Saved entries
◇ ◇ ◇

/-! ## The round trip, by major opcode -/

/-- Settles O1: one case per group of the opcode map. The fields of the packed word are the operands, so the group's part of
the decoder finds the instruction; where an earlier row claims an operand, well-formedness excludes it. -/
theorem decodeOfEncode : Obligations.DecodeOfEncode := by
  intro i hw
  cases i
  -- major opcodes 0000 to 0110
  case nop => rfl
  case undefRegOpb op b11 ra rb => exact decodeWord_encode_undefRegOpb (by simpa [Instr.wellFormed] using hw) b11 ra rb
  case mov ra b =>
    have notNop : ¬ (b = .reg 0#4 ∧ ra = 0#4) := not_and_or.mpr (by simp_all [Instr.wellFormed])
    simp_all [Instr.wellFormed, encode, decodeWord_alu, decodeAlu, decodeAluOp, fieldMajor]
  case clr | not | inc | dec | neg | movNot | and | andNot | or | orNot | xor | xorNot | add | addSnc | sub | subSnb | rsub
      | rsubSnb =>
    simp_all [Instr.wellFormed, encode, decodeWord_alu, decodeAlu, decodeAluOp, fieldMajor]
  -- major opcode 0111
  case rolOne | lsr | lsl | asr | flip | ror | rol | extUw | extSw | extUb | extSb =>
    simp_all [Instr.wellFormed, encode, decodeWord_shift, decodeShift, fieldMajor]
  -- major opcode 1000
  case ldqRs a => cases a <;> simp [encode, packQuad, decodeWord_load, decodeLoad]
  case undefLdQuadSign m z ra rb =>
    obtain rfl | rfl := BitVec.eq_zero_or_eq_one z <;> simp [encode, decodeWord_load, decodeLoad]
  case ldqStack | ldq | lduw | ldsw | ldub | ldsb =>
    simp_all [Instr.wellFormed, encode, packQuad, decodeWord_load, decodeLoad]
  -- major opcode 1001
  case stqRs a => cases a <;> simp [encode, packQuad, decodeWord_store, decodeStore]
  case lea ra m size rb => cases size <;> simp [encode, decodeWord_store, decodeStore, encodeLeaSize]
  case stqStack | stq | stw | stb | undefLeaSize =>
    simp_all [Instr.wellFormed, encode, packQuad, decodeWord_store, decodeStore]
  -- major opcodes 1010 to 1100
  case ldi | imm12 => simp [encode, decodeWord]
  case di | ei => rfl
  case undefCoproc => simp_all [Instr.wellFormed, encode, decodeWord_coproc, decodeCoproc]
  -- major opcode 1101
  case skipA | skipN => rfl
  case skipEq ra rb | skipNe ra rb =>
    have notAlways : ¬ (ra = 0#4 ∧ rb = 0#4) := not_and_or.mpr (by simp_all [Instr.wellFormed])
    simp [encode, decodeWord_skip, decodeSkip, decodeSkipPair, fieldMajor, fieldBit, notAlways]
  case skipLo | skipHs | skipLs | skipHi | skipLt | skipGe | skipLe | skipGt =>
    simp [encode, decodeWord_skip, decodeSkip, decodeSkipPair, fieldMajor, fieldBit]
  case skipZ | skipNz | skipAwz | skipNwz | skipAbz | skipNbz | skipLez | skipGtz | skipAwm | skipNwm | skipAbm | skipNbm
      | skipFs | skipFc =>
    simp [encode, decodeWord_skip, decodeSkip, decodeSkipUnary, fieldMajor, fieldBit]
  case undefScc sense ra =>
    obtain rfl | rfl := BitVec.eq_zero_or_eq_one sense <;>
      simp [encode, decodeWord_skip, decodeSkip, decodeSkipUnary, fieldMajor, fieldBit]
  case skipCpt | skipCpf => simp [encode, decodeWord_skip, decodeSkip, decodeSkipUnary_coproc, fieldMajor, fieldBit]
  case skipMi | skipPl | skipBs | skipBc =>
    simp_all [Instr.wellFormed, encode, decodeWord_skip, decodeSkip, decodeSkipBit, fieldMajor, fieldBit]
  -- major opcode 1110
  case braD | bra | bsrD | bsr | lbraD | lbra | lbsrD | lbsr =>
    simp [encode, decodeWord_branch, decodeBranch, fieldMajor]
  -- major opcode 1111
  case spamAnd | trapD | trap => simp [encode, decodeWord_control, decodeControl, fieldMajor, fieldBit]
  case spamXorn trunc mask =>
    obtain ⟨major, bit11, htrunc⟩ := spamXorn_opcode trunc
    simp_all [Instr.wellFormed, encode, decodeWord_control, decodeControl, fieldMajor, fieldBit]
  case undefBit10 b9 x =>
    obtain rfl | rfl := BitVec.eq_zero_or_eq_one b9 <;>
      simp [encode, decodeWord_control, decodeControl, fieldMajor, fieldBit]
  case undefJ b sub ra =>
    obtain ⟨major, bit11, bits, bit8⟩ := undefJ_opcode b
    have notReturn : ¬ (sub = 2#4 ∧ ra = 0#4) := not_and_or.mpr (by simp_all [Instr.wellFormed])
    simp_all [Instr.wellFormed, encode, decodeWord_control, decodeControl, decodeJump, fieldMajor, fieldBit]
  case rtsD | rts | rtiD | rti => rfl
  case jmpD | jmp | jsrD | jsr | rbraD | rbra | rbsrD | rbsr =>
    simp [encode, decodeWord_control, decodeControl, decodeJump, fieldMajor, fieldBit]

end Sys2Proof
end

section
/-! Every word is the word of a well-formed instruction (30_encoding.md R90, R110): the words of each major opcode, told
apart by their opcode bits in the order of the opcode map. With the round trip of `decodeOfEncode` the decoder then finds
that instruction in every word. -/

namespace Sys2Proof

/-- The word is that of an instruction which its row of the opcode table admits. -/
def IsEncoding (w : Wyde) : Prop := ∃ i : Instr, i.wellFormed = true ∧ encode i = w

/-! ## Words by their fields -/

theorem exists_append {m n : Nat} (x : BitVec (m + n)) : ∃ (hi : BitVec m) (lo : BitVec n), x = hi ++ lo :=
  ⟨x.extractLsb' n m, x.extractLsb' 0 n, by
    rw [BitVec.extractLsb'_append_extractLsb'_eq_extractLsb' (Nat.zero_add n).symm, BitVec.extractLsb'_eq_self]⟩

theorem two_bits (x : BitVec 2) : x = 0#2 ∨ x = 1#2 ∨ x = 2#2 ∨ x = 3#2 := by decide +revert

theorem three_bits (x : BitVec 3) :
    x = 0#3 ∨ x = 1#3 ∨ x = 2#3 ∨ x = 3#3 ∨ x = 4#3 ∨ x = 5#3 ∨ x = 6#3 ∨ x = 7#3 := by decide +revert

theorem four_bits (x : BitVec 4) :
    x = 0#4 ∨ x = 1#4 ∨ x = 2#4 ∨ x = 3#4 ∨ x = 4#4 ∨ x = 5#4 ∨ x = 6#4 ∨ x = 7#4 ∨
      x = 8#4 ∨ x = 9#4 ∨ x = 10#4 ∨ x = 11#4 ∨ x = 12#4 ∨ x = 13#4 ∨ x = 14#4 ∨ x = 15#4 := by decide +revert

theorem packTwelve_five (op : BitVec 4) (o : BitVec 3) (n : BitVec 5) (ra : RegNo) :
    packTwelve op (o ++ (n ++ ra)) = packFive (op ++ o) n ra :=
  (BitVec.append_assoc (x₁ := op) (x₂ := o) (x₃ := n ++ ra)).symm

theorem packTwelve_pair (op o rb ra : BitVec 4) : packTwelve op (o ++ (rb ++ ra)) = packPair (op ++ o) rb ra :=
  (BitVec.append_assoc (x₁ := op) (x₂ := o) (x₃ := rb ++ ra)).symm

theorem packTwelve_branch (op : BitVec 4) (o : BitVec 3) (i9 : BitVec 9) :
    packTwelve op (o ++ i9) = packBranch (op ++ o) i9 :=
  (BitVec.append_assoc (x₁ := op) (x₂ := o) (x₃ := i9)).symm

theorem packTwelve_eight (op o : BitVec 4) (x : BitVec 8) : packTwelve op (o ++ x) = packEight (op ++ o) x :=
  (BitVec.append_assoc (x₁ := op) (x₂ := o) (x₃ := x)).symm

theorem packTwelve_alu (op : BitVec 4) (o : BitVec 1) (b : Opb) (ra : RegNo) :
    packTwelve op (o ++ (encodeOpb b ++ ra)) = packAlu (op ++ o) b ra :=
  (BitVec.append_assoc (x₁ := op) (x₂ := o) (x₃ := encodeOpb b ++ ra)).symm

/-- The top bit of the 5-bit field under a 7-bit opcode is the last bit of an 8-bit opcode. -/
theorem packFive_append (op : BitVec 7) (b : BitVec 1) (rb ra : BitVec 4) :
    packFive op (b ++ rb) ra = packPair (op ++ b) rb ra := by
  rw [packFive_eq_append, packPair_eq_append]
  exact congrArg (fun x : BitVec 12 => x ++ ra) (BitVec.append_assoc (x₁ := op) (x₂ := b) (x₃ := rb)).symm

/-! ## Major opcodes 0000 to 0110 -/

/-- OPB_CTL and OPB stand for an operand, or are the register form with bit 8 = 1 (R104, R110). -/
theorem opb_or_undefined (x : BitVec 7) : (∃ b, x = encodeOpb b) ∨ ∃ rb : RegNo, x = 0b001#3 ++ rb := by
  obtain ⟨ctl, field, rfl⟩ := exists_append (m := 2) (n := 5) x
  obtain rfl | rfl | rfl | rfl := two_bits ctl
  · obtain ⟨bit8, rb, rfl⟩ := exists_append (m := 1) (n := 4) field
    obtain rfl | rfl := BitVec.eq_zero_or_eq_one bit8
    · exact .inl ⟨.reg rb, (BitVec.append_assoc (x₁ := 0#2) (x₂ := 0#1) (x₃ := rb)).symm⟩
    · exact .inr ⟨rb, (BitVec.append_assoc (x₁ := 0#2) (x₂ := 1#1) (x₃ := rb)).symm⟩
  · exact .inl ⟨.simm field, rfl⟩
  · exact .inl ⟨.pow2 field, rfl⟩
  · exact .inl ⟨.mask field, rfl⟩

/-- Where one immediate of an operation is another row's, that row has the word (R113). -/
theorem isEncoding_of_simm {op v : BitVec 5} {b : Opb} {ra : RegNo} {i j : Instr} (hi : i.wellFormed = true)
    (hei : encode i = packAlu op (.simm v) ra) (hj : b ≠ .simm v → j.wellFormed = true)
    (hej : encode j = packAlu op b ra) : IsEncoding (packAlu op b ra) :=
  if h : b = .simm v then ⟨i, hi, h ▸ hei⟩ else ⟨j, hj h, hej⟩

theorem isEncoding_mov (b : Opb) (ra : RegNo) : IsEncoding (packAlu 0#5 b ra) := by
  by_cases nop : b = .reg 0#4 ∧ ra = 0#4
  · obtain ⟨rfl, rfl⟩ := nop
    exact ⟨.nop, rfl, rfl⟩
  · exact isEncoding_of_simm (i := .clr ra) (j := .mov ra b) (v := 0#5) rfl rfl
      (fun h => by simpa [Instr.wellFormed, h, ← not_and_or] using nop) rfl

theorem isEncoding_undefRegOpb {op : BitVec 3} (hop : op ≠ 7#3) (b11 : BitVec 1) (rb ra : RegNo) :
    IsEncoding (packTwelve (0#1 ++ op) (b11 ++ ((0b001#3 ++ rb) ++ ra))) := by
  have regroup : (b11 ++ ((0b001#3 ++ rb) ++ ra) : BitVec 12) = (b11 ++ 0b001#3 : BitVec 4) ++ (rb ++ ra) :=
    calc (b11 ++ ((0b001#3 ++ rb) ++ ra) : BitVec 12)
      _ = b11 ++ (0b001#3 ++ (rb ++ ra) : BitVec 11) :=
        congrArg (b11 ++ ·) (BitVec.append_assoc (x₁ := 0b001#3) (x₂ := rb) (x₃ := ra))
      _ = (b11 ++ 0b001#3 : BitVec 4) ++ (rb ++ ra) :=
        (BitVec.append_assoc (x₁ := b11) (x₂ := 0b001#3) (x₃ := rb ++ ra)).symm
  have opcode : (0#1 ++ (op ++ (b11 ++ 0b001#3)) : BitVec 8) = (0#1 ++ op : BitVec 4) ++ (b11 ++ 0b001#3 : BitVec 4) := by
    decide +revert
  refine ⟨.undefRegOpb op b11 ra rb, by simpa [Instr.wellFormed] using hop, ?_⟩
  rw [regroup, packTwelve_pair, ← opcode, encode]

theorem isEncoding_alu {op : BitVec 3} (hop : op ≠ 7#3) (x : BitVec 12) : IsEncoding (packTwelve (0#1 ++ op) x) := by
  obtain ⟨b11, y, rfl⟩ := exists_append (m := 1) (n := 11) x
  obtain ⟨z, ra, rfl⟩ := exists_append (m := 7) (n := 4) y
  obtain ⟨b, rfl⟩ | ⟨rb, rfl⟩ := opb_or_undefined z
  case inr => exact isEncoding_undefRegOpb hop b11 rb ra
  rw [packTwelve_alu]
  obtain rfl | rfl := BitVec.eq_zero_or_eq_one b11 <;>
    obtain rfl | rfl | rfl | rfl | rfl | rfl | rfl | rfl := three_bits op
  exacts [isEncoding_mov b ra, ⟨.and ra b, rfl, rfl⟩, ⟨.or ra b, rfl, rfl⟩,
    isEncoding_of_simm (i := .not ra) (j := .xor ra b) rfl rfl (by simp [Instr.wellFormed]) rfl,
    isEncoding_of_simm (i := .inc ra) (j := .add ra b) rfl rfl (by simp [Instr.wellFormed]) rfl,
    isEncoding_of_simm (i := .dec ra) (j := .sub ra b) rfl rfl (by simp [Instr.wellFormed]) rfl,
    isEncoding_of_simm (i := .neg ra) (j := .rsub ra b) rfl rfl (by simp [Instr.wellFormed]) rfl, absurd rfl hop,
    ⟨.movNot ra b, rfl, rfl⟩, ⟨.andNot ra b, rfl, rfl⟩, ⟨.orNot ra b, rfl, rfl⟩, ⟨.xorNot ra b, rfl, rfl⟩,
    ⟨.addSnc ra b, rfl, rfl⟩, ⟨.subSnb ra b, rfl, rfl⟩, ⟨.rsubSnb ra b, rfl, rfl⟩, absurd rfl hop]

◇ ◇ ◇

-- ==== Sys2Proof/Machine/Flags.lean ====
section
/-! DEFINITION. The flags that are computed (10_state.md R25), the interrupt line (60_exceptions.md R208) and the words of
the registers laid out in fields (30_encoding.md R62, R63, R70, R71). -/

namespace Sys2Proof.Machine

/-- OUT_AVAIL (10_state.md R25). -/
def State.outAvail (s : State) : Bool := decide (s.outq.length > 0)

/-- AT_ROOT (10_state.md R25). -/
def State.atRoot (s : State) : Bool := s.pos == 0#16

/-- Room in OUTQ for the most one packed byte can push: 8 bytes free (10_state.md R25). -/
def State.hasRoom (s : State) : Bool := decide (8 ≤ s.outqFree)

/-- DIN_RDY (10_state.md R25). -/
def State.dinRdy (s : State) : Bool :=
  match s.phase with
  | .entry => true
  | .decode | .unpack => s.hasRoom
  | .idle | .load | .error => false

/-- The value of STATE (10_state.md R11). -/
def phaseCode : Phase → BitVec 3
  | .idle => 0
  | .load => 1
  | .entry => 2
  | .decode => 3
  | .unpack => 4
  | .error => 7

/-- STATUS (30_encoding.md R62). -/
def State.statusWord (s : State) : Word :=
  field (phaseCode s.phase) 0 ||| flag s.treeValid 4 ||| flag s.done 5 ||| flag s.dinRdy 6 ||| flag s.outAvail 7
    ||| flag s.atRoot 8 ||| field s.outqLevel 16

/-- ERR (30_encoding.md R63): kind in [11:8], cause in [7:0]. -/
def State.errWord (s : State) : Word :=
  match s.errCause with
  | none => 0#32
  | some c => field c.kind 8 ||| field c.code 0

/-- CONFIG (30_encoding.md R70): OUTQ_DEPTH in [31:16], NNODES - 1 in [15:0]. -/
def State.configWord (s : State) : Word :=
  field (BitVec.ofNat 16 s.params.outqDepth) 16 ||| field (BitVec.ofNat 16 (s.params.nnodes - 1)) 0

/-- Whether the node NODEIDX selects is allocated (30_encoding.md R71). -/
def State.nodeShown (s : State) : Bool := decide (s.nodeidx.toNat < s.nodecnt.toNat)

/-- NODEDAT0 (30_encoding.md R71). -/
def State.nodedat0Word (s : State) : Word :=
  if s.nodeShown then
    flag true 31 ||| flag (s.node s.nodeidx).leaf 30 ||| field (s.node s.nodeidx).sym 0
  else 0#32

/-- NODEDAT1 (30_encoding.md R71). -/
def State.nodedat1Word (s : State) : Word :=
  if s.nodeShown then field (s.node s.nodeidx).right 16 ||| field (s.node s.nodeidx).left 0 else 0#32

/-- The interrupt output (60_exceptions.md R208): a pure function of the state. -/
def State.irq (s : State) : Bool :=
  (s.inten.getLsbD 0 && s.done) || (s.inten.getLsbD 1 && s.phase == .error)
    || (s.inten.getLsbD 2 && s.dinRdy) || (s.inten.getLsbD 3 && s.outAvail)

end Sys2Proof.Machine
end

◇ ◇ ◇

_ACTIVITY:_ Whenever "getLsbD" occurs in a line above, copy that line.

_WRITTEN RESPONSE:_
  (s.inten.getLsbD 0 && s.done) || (s.inten.getLsbD 1 && s.phase == .error)
    || (s.inten.getLsbD 2 && s.dinRdy) || (s.inten.getLsbD 3 && s.outAvail)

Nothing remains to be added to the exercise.